▶ [Instructions to follow] Which of the lines in the data below contain the string "false"? Copy each of them.

Records from a dataset:
#####
/-- Settles O7: the function is `respond`. -/
theorem responseIsAFunctionOfTheRequest : Obligations.ResponseIsAFunctionOfTheRequest := by
  refine ⟨respond, fun q e => respond_of_decode_error, fun i => ?_, fun s ha => ?_⟩
  · exact completes_of_responseOf fun q hd => (respond_of_decode_ok hd).symm
  · exact ⟨_, step_of_accepts ha, rfl⟩

/-- Settles O8: each edge appends the fresh entry of its own request, which names nothing else of the state. -/
theorem historyIndependence : Obligations.HistoryIndependence := by
  intro s s' t t' ha ha' hreq h h'
  refine ⟨Entry.fresh s.now.request, Entry.fresh s'.now.request, ?_, ?_, rfl, hreq.symm, congrArg respond hreq⟩
  · simp [queue_of_step_accepts ha h]
  · simp [queue_of_step_accepts ha' h']

/-! ## Waiting for a response -/

/-- While the oldest entry is younger than LATENCY it stays the oldest, one edge older with each edge (R36, R42). -/
theorem front_ages (j : Nat) : ∀ {s : State} {e : Entry} {q : List Entry}, s.NoReset → s.queue = e :: q →
    e.age + j ≤ s.params.latency →
    ∃ t q', Reaches j s t ∧ t.params = s.params ∧ t.queue = { e with age := e.age + j } :: q' := by
  induction j with
  | zero => exact fun {s e q} _ hq _ => ⟨s, q, rfl, rfl, hq⟩
  | succ j ih =>
    intro s e q hn hq hj
    obtain ⟨t, ht⟩ := step_next s
    obtain ⟨hparams, -⟩ := step_outside ht
    obtain ⟨q', hq'⟩ := front_of_step hq (now_rst_of_noReset hn) (not_consumes_of_young hq (by omega)) ht
    obtain ⟨u, q'', hu, hup, huq⟩ := ih (noReset_of_step hn ht) hq' (by rw [hparams, Entry.older_age]; omega)
    refine ⟨u, q'', (reaches_succ ht).2 hu, hup.trans hparams, ?_⟩
    rw [huq, Entry.older, Nat.add_right_comm, Nat.add_assoc]

/-- Settles O10: the accepting edge leaves the fresh entry alone in the queue, and from there it ages. -/
theorem responseValidAfterLatency : Obligations.ResponseValidAfterLatency := by
  intro s hn hempty ha j hj
  obtain ⟨u, hu⟩ := step_next s
  obtain ⟨hparams, -⟩ := step_outside hu
  have huq : u.queue = [Entry.fresh s.now.request] := by simp [queue_of_step_accepts ha hu, hempty]
  obtain ⟨t, q', ht, htp, htq⟩ := front_ages j (noReset_of_step hn hu) huq (by simpa [hparams] using hj)
  have hvalid : t.rspValid = true ↔ j = s.params.latency := by
    simp only [rspValid_of_front htq, htp, hparams, decide_eq_true_iff, Entry.fresh_age]
    omega
  exact ⟨t, (reaches_succ hu).2 ht, hvalid, fun hl => State.rspPorts_of_rspValid htq (hvalid.2 hl)⟩

theorem history_succ {k : Nat} {s t u : State} {requests : List Request} {responses : List Response}
    (h : step s = .next t) (hk : history k t = some (requests, responses, u)) :
    history (k + 1) s = some (s.accepted ++ requests, s.delivered ++ responses, u) := by
  simp [history, h, hk]

/-- Until the list of what is driven runs out, the next cycle comes from it. -/
theorem upcoming_of_step {s t : State} {c : Cycle} {cs : List Cycle} (hs : s.upcoming = c :: cs)
    (h : step s = .next t) : t.now = c ∧ t.upcoming = cs := by
  obtain ⟨-, hnow, hup, -⟩ := step_outside h
  have hc : s.toCome = c :: cs := by simp [State.toCome, hs]
  simp [hnow, hup, hc]

/-- A ready host takes the oldest response at the edge `n` edges on, where `n` is what its age lacks of LATENCY, and
nothing before. -/
theorem history_until_delivery (n : Nat) : ∀ {s : State} {e : Entry} {q : List Entry}, s.queue = e :: q →
    s.NoReset → s.now.rspReady = true → (∀ c ∈ s.upcoming, c.rspReady = true) → s.params.latency - e.age = n →
    n ≤ s.upcoming.length → ∃ requests t, history (n + 1) s = some (requests, [e.response], t) := by
  induction n with
  | zero =>
    intro s e q hq _ hready _ hage _
    obtain ⟨t, ht⟩ := step_next s
    have hv : s.rspValid = true := by rw [rspValid_of_front hq, decide_eq_true_iff]; omega
    have hd : s.delivered = [e.response] := by
      rw [State.delivered, if_pos (s.consumes_iff.2 ⟨hv, hready⟩), State.rspPorts_of_rspValid hq hv]
    exact ⟨s.accepted, t, by simpa [hd] using history_succ (k := 0) ht rfl⟩
  | succ n ih =>
    intro s e q hq hn hready hup hage hlen
    obtain ⟨t, ht⟩ := step_next s
    have hc : s.consumes = false := not_consumes_of_young hq (by omega)
    have hd : s.delivered = [] := by simp [State.delivered, hc]
    obtain ⟨q', hq'⟩ := front_of_step hq (now_rst_of_noReset hn) hc ht
    obtain ⟨hparams, -⟩ := step_outside ht
    obtain ⟨c, cs, hcs⟩ := List.exists_cons_of_length_pos (Nat.lt_of_lt_of_le n.succ_pos hlen)
    obtain ⟨hnow, hrest⟩ := upcoming_of_step hcs ht
    simp only [hcs, List.forall_mem_cons, List.length_cons] at hup hlen
    obtain ⟨requests, u, hu⟩ := ih hq' (noReset_of_step hn ht) (hnow ▸ hup.1) (hrest ▸ hup.2)
      (by rw [hparams, Entry.older_age]; omega) (by rw [hrest]; omega)
    exact ⟨_, u, by rw [history_succ ht hu, hd, List.nil_append, Entry.older_response]⟩

/-- Settles O11, for the number of edges the age of the oldest entry lacks of LATENCY. -/
theorem oldestEntryIsDelivered : Obligations.OldestEntryIsDelivered :=
  fun _ _ _ hq hn hready hup hlen => history_until_delivery _ hq hn hready hup rfl hlen

/-- One edge of waiting: a valid response that is not taken stays on the ports. -/
theorem rsp_unchanged_of_step {s t : State} (h0 : s.now.rst = false) (hc : s.consumes = false)
    (hv : s.rspValid = true) (h : step s = .next t) : t.rspValid = true ∧ t.rspPorts = s.rspPorts := by
  obtain ⟨e, q, hq, hage⟩ := s.rspValid_iff.1 hv
  obtain ⟨q', hq'⟩ := front_of_step hq h0 hc h
  obtain ⟨hparams, -⟩ := step_outside h
  have hv' : t.rspValid = true := by
    rw [rspValid_of_front hq', hparams, decide_eq_true_iff]
    exact Nat.le_succ_of_le hage
  exact ⟨hv', by rw [State.rspPorts_of_rspValid hq' hv', State.rspPorts_of_rspValid hq hv, Entry.older_response]⟩

/-- Settles O12, by induction on the number of edges. -/
theorem responseWaitsUnchanged : Obligations.ResponseWaitsUnchanged := by
  intro k
  induction k with
  | zero => exact fun s _ _ hv => ⟨s, rfl, hv, rfl⟩
  | succ k ih =>
    intro s hn hw hv
    obtain ⟨t, ht⟩ := step_next s
    obtain ⟨hv', hports⟩ :=
      rsp_unchanged_of_step (now_rst_of_noReset hn) (not_consumes_of_hostNotReady hw) hv ht
    obtain ⟨u, hu, huv, hup⟩ := ih t (noReset_of_step hn ht) (hostNotReady_of_step hw ht) hv'
    exact ⟨u, (reaches_succ ht).2 hu, huv, hup.trans hports⟩

end Sys2Proof.Machine
end

section
/-! PROOFS. The ledger of responses: what is delivered and what is owed, edge by edge (10_state.md R36; 00_scope.md R56). -/

namespace Sys2Proof.Machine

/-- A consumed entry's response is the one delivered, and serving keeps all other responses in place (R36). -/
theorem delivered_append_serve (s : State) :
    s.delivered ++ s.serve.queue.map Entry.response = s.queue.map Entry.response := by
  have holder : Entry.response ∘ Entry.older = Entry.response := rfl
  cases hc : s.consumes with
  | false => simp [State.delivered, hc, holder]
  | true =>
    have hv := (s.consumes_iff.1 hc).1
    obtain ⟨e, q, hq, -⟩ := s.rspValid_iff.1 hv
    simp [State.delivered, hc, hq, holder, State.rspPorts_of_rspValid hq hv]

/-- One edge of the ledger: what it delivers and what Q then holds are what Q held and what it accepts. -/
theorem ledger_of_step {s t : State} (h0 : s.now.rst = false) (h : step s = .next t) :
    s.queue.map Entry.response ++ s.accepted.map respond = s.delivered ++ t.queue.map Entry.response := by
  have hfresh : Entry.response ∘ Entry.fresh = respond := rfl
  rw [queue_of_step h0 h, List.map_append, List.map_map, hfresh, ← List.append_assoc, delivered_append_serve]

/-- Settles O9, by induction on the number of edges: each edge keeps the ledger. -/
theorem responsesInAcceptanceOrder : Obligations.ResponsesInAcceptanceOrder := by
  intro k
  induction k with
  | zero => exact fun s _ => ⟨[], [], s, rfl, by simp⟩
  | succ k ih =>
    intro s hn
    obtain ⟨t, ht⟩ := step_next s
    obtain ⟨requests, responses, u, hu, hledger⟩ := ih t (noReset_of_step hn ht)
    refine ⟨_, _, u, history_succ ht hu, ?_⟩
    rw [List.map_append, ← List.append_assoc, ledger_of_step (now_rst_of_noReset hn) ht, List.append_assoc, hledger,
      List.append_assoc]

end Sys2Proof.Machine
end

section
/-! PROOFS. Decoder and encoder are inverse to each other on legal words and well-formed commands (30_encoding.md R70 to R78). -/

namespace Sys2Proof

/-- The field values, RSV apart, with which a word is legal and means `i`: OPC names `i`, and ARITY, PW and PS pass the
tests of R77. -/
structure FieldsOf (i : Instr) (opc : Nat) (w : Width) (arity pw ps : Nat) : Prop where
  opc_lt : opc < 64
  arity_lt : arity < 4
  pw_lt : pw < 128
  ps_lt : ps < 128
  operation : operationAt w (arity + 2) pw ps opc = some i
  arity_zero : opc ≠ 0x28 → arity = 0
  arity_ne_three : opc = 0x28 → arity ≠ 3
  parameters_zero : opc ≠ 0x08 ∧ opc ≠ 0x09 → pw = 0 ∧ ps = 0

section
variable {i : Instr} {cmd : Command} {opc arity pw ps : Nat} {w : Width}

/-! ## The decoder -/

theorem commandField_lt (cmd : Command) (lo len : Nat) : commandField cmd lo len < 2 ^ len :=
  Nat.mod_lt _ (Nat.two_pow_pos len)

/-- The tests of R77, read backwards: what a word that passes them all holds. -/
theorem decode_eq_ok_iff : decode cmd = .ok i ↔ rsvField cmd = 0 ∧
    FieldsOf i (opcField cmd) (widthOfWsel (wselField cmd)) (arityField cmd) (pwField cmd) (psField cmd) := by
  have hparam : commandField cmd 10 14 = 0 ↔ pwField cmd = 0 ∧ psField cmd = 0 := by
    rw [parameterField_eq]; omega
  constructor
  · intro h
    unfold decode at h
    by_cases hrsv : rsvField cmd = 0
    · rw [if_neg (not_not.2 hrsv)] at h
      split at h
      next => cases h
      next hop =>
        split_ifs at h with harity hthree hpar
        cases h
        exact ⟨hrsv, commandField_lt _ _ _, commandField_lt _ _ _, commandField_lt _ _ _,
          commandField_lt _ _ _, hop, fun ho => not_not.1 fun ha => harity ⟨ho, ha⟩,
          fun ho ha => hthree ⟨ho, ha⟩, fun ho => hparam.1 (not_not.1 fun hp => hpar ⟨ho, hp⟩)⟩
    · rw [if_pos hrsv] at h
      cases h
  · rintro ⟨hrsv, h⟩
    unfold decode
    rw [if_neg (not_not.2 hrsv), h.operation]
    simp only
    rw [if_neg fun ⟨ho, ha⟩ => ha (h.arity_zero ho), if_neg fun ⟨ho, ha⟩ => h.arity_ne_three ho ha,
      if_neg fun ⟨ho, hp⟩ => hp (hparam.2 (h.parameters_zero ho))]

/-- The decoder reads off the fields a word was made from. -/
theorem FieldsOf.decode_commandWord (h : FieldsOf i opc w arity pw ps) :
    decode (commandWord opc w arity pw ps) = .ok i := by
  have ⟨ho, ha, hW, hS, _, _, _, _⟩ := h
  rw [decode_eq_ok_iff, rsvField_commandWord w ho ha hW hS, opcField_commandWord w ho ha hW hS,
    wselField_commandWord w ho ha hW hS, arityField_commandWord w ho ha hW hS, pwField_commandWord w ho ha hW hS,
    psField_commandWord w ho ha hW hS, widthOfWsel_wselOf]
  exact ⟨rfl, h⟩

/-! ## The encoder -/

/-- ARITY, PW and PS may be 0 on every operation (R72, R73). -/
theorem fieldsOf_zero (ho : opc < 64) (hop : operationAt w 2 0 0 opc = some i) : FieldsOf i opc w 0 0 0 :=
  ⟨ho, by decide, by decide, by decide, hop, fun _ => rfl, fun _ => by decide, fun _ => ⟨rfl, rfl⟩⟩

/-- The encoder agrees with the opcode map, row by row (R75). -/
theorem encode_of_operationAt (h : operationAt w 2 0 0 opc = some i) :
    i.WellFormed ∧ encode i = commandWord opc w 0 0 0 := by
  unfold operationAt at h
  split at h <;> cases h <;> exact ⟨rfl, rfl⟩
#####
▶ [Your response]
    have hc : s.consumes = false := not_consumes_of_young hq (by omega)
theorem rsp_unchanged_of_step {s t : State} (h0 : s.now.rst = false) (hc : s.consumes = false)
  | false => simp [State.delivered, hc, holder]
theorem ledger_of_step {s t : State} (h0 : s.now.rst = false) (h : step s = .next t) :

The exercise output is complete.